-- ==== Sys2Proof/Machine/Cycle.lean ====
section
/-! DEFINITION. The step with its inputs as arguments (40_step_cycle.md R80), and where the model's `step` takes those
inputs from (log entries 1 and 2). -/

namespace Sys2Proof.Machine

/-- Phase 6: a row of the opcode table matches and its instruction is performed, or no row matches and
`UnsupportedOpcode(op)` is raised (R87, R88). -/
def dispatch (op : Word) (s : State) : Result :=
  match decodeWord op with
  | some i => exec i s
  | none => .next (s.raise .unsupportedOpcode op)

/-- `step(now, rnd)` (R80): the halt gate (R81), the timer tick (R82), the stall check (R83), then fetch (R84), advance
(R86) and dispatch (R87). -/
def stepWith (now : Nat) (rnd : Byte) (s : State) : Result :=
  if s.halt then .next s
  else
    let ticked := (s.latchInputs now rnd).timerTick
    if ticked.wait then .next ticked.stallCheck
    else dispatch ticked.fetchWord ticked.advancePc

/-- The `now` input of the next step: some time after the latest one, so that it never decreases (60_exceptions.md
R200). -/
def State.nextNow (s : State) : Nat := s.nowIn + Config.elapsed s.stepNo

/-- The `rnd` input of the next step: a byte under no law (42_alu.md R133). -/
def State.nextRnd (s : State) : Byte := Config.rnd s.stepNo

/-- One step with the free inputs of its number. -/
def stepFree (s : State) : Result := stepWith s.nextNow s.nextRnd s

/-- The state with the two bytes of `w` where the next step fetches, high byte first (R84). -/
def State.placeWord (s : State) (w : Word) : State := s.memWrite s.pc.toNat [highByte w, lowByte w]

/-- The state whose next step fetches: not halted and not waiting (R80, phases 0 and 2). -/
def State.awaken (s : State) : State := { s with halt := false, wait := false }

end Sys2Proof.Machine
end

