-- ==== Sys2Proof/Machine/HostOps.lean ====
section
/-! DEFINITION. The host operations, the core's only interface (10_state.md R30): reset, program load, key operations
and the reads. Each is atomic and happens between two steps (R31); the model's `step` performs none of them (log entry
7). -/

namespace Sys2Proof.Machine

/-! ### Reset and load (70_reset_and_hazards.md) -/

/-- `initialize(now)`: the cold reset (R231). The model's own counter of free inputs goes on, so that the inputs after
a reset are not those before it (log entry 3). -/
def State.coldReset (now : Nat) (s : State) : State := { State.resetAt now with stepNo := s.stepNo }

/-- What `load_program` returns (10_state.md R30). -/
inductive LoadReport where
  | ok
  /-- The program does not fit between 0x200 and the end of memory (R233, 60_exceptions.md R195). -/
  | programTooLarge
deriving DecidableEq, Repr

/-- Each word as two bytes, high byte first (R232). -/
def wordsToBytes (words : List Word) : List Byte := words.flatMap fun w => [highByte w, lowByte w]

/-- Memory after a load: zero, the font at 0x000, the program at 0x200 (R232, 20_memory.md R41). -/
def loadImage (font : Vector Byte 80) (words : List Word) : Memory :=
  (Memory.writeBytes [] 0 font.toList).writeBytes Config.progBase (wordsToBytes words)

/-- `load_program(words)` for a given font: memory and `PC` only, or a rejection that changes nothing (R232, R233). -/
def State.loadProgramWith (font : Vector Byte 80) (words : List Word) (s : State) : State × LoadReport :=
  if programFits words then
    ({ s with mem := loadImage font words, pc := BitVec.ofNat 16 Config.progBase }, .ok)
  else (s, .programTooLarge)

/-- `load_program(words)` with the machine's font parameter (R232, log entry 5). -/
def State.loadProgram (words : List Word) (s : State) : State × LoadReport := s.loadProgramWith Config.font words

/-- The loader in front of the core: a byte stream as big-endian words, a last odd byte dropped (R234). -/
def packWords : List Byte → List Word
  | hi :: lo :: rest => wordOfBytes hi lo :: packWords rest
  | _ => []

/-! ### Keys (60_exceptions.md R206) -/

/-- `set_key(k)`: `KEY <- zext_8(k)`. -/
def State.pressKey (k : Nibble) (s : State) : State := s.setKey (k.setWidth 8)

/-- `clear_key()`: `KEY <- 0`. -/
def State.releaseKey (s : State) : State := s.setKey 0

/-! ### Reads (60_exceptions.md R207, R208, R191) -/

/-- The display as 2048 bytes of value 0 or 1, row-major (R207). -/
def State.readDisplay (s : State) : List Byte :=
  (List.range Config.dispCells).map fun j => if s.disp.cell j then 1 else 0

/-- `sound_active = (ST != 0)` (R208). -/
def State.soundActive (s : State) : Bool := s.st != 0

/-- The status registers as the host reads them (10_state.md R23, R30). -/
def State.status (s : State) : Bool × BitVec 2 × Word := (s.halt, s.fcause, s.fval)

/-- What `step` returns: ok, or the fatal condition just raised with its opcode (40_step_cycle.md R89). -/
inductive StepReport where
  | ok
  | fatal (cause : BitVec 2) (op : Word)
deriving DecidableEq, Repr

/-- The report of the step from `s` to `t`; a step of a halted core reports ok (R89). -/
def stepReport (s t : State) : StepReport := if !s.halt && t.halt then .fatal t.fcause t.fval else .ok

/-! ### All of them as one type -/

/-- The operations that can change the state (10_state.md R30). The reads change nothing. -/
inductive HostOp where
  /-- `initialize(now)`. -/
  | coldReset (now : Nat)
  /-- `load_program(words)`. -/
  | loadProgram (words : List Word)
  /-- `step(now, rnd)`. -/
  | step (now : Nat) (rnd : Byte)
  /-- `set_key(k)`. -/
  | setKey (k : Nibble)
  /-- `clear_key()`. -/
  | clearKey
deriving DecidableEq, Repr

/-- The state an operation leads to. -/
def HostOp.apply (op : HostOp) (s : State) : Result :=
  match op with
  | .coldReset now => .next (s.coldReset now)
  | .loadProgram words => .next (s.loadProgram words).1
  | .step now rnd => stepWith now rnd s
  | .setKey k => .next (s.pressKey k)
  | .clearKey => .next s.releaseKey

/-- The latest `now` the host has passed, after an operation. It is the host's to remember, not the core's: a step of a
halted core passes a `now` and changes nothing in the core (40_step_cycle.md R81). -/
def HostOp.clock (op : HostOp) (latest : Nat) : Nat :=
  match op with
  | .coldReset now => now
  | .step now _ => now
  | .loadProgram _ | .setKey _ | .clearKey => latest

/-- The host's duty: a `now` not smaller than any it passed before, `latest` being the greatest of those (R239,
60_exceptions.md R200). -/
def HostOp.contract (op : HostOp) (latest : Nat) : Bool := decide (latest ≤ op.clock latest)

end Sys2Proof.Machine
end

- _WHAT NEEDS TO BE DONE_
The data above needs to be retyped in full, exactly as given.

- _TASK RESPONSE_
-- ==== Sys2Proof/Machine/Cycle.lean ====
section
/-! DEFINITION. The step with its inputs as arguments (40_step_cycle.md R80), and where the model's `step` takes those
inputs from (log entries 1 and 2). -/

namespace Sys2Proof.Machine

/-- Phase 6: a row of the opcode table matches and its instruction is performed, or no row matches and
`UnsupportedOpcode(op)` is raised (R87, R88). -/
def dispatch (op : Word) (s : State) : Result :=
  match decodeWord op with
  | some i => exec i s
  | none => .next (s.raise .unsupportedOpcode op)

/-- `step(now, rnd)` (R80): the halt gate (R81), the timer tick (R82), the stall check (R83), then fetch (R84), advance
(R86) and dispatch (R87). -/
def stepWith (now : Nat) (rnd : Byte) (s : State) : Result :=
  if s.halt then .next s
  else
    let ticked := (s.latchInputs now rnd).timerTick
    if ticked.wait then .next ticked.stallCheck
    else dispatch ticked.fetchWord ticked.advancePc

/-- The `now` input of the next step: some time after the latest one, so that it never decreases (60_exceptions.md
R200). -/
def State.nextNow (s : State) : Nat := s.nowIn + Config.elapsed s.stepNo

/-- The `rnd` input of the next step: a byte under no law (42_alu.md R133). -/
def State.nextRnd (s : State) : Byte := Config.rnd s.stepNo

/-- One step with the free inputs of its number. -/
def stepFree (s : State) : Result := stepWith s.nextNow s.nextRnd s

/-- The state with the two bytes of `w` where the next step fetches, high byte first (R84). -/
def State.placeWord (s : State) (w : Word) : State := s.memWrite s.pc.toNat [highByte w, lowByte w]

/-- The state whose next step fetches: not halted and not waiting (R80, phases 0 and 2). -/
def State.awaken (s : State) : State := { s with halt := false, wait := false }

end Sys2Proof.Machine
end

-- ==== Sys2Proof/Machine/HostOps.lean ====
section
/-! DEFINITION. The host operations, the core's only interface (10_state.md R30): reset, program load, key operations
and the reads. Each is atomic and happens between two steps (R31); the model's `step` performs none of them (log entry
7). -/

namespace Sys2Proof.Machine

/-! ### Reset and load (70_reset_and_hazards.md) -/

/-- `initialize(now)`: the cold reset (R231). The model's own counter of free inputs goes on, so that the inputs after
a reset are not those before it (log entry 3). -/
def State.coldReset (now : Nat) (s : State) : State := { State.resetAt now with stepNo := s.stepNo }

/-- What `load_program` returns (10_state.md R30). -/
inductive LoadReport where
  | ok
  /-- The program does not fit between 0x200 and the end of memory (R233, 60_exceptions.md R195). -/
  | programTooLarge
deriving DecidableEq, Repr

/-- Each word as two bytes, high byte first (R232). -/
def wordsToBytes (words : List Word) : List Byte := words.flatMap fun w => [highByte w, lowByte w]

/-- Memory after a load: zero, the font at 0x000, the program at 0x200 (R232, 20_memory.md R41). -/
def loadImage (font : Vector Byte 80) (words : List Word) : Memory :=
  (Memory.writeBytes [] 0 font.toList).writeBytes Config.progBase (wordsToBytes words)

/-- `load_program(words)` for a given font: memory and `PC` only, or a rejection that changes nothing (R232, R233). -/
def State.loadProgramWith (font : Vector Byte 80) (words : List Word) (s : State) : State × LoadReport :=
  if programFits words then
    ({ s with mem := loadImage font words, pc := BitVec.ofNat 16 Config.progBase }, .ok)
  else (s, .programTooLarge)

/-- `load_program(words)` with the machine's font parameter (R232, log entry 5). -/
def State.loadProgram (words : List Word) (s : State) : State × LoadReport := s.loadProgramWith Config.font words

/-- The loader in front of the core: a byte stream as big-endian words, a last odd byte dropped (R234). -/
def packWords : List Byte → List Word
  | hi :: lo :: rest => wordOfBytes hi lo :: packWords rest
  | _ => []

/-! ### Keys (60_exceptions.md R206) -/

/-- `set_key(k)`: `KEY <- zext_8(k)`. -/
def State.pressKey (k : Nibble) (s : State) : State := s.setKey (k.setWidth 8)

/-- `clear_key()`: `KEY <- 0`. -/
def State.releaseKey (s : State) : State := s.setKey 0

/-! ### Reads (60_exceptions.md R207, R208, R191) -/

/-- The display as 2048 bytes of value 0 or 1, row-major (R207). -/
def State.readDisplay (s : State) : List Byte :=
  (List.range Config.dispCells).map fun j => if s.disp.cell j then 1 else 0

/-- `sound_active = (ST != 0)` (R208). -/
def State.soundActive (s : State) : Bool := s.st != 0

/-- The status registers as the host reads them (10_state.md R23, R30). -/
def State.status (s : State) : Bool × BitVec 2 × Word := (s.halt, s.fcause, s.fval)

/-- What `step` returns: ok, or the fatal condition just raised with its opcode (40_step_cycle.md R89). -/
inductive StepReport where
  | ok
  | fatal (cause : BitVec 2) (op : Word)
deriving DecidableEq, Repr

/-- The report of the step from `s` to `t`; a step of a halted core reports ok (R89). -/
def stepReport (s t : State) : StepReport := if !s.halt && t.halt then .fatal t.fcause t.fval else .ok

/-! ### All of them as one type -/

/-- The operations that can change the state (10_state.md R30). The reads change nothing. -/
inductive HostOp where
  /-- `initialize(now)`. -/
  | coldReset (now : Nat)
  /-- `load_program(words)`. -/
  | loadProgram (words : List Word)
  /-- `step(now, rnd)`. -/
  | step (now : Nat) (rnd : Byte)
  /-- `set_key(k)`. -/
  | setKey (k : Nibble)
  /-- `clear_key()`. -/
  | clearKey
deriving DecidableEq, Repr

/-- The state an operation leads to. -/
def HostOp.apply (op : HostOp) (s : State) : Result :=
  match op with
  | .coldReset now => .next (s.coldReset now)
  | .loadProgram words => .next (s.loadProgram words).1
  | .step now rnd => stepWith now rnd s
  | .setKey k => .next (s.pressKey k)
  | .clearKey => .next s.releaseKey

/-- The latest `now` the host has passed, after an operation. It is the host's to remember, not the core's: a step of a
halted core passes a `now` and changes nothing in the core (40_step_cycle.md R81). -/
def HostOp.clock (op : HostOp) (latest : Nat) : Nat :=
  match op with
  | .coldReset now => now
  | .step now _ => now
  | .loadProgram _ | .setKey _ | .clearKey => latest

/-- The host's duty: a `now` not smaller than any it passed before, `latest` being the greatest of those (R239,
60_exceptions.md R200). -/
def HostOp.contract (op : HostOp) (latest : Nat) : Bool := decide (latest ≤ op.clock latest)

end Sys2Proof.Machine
end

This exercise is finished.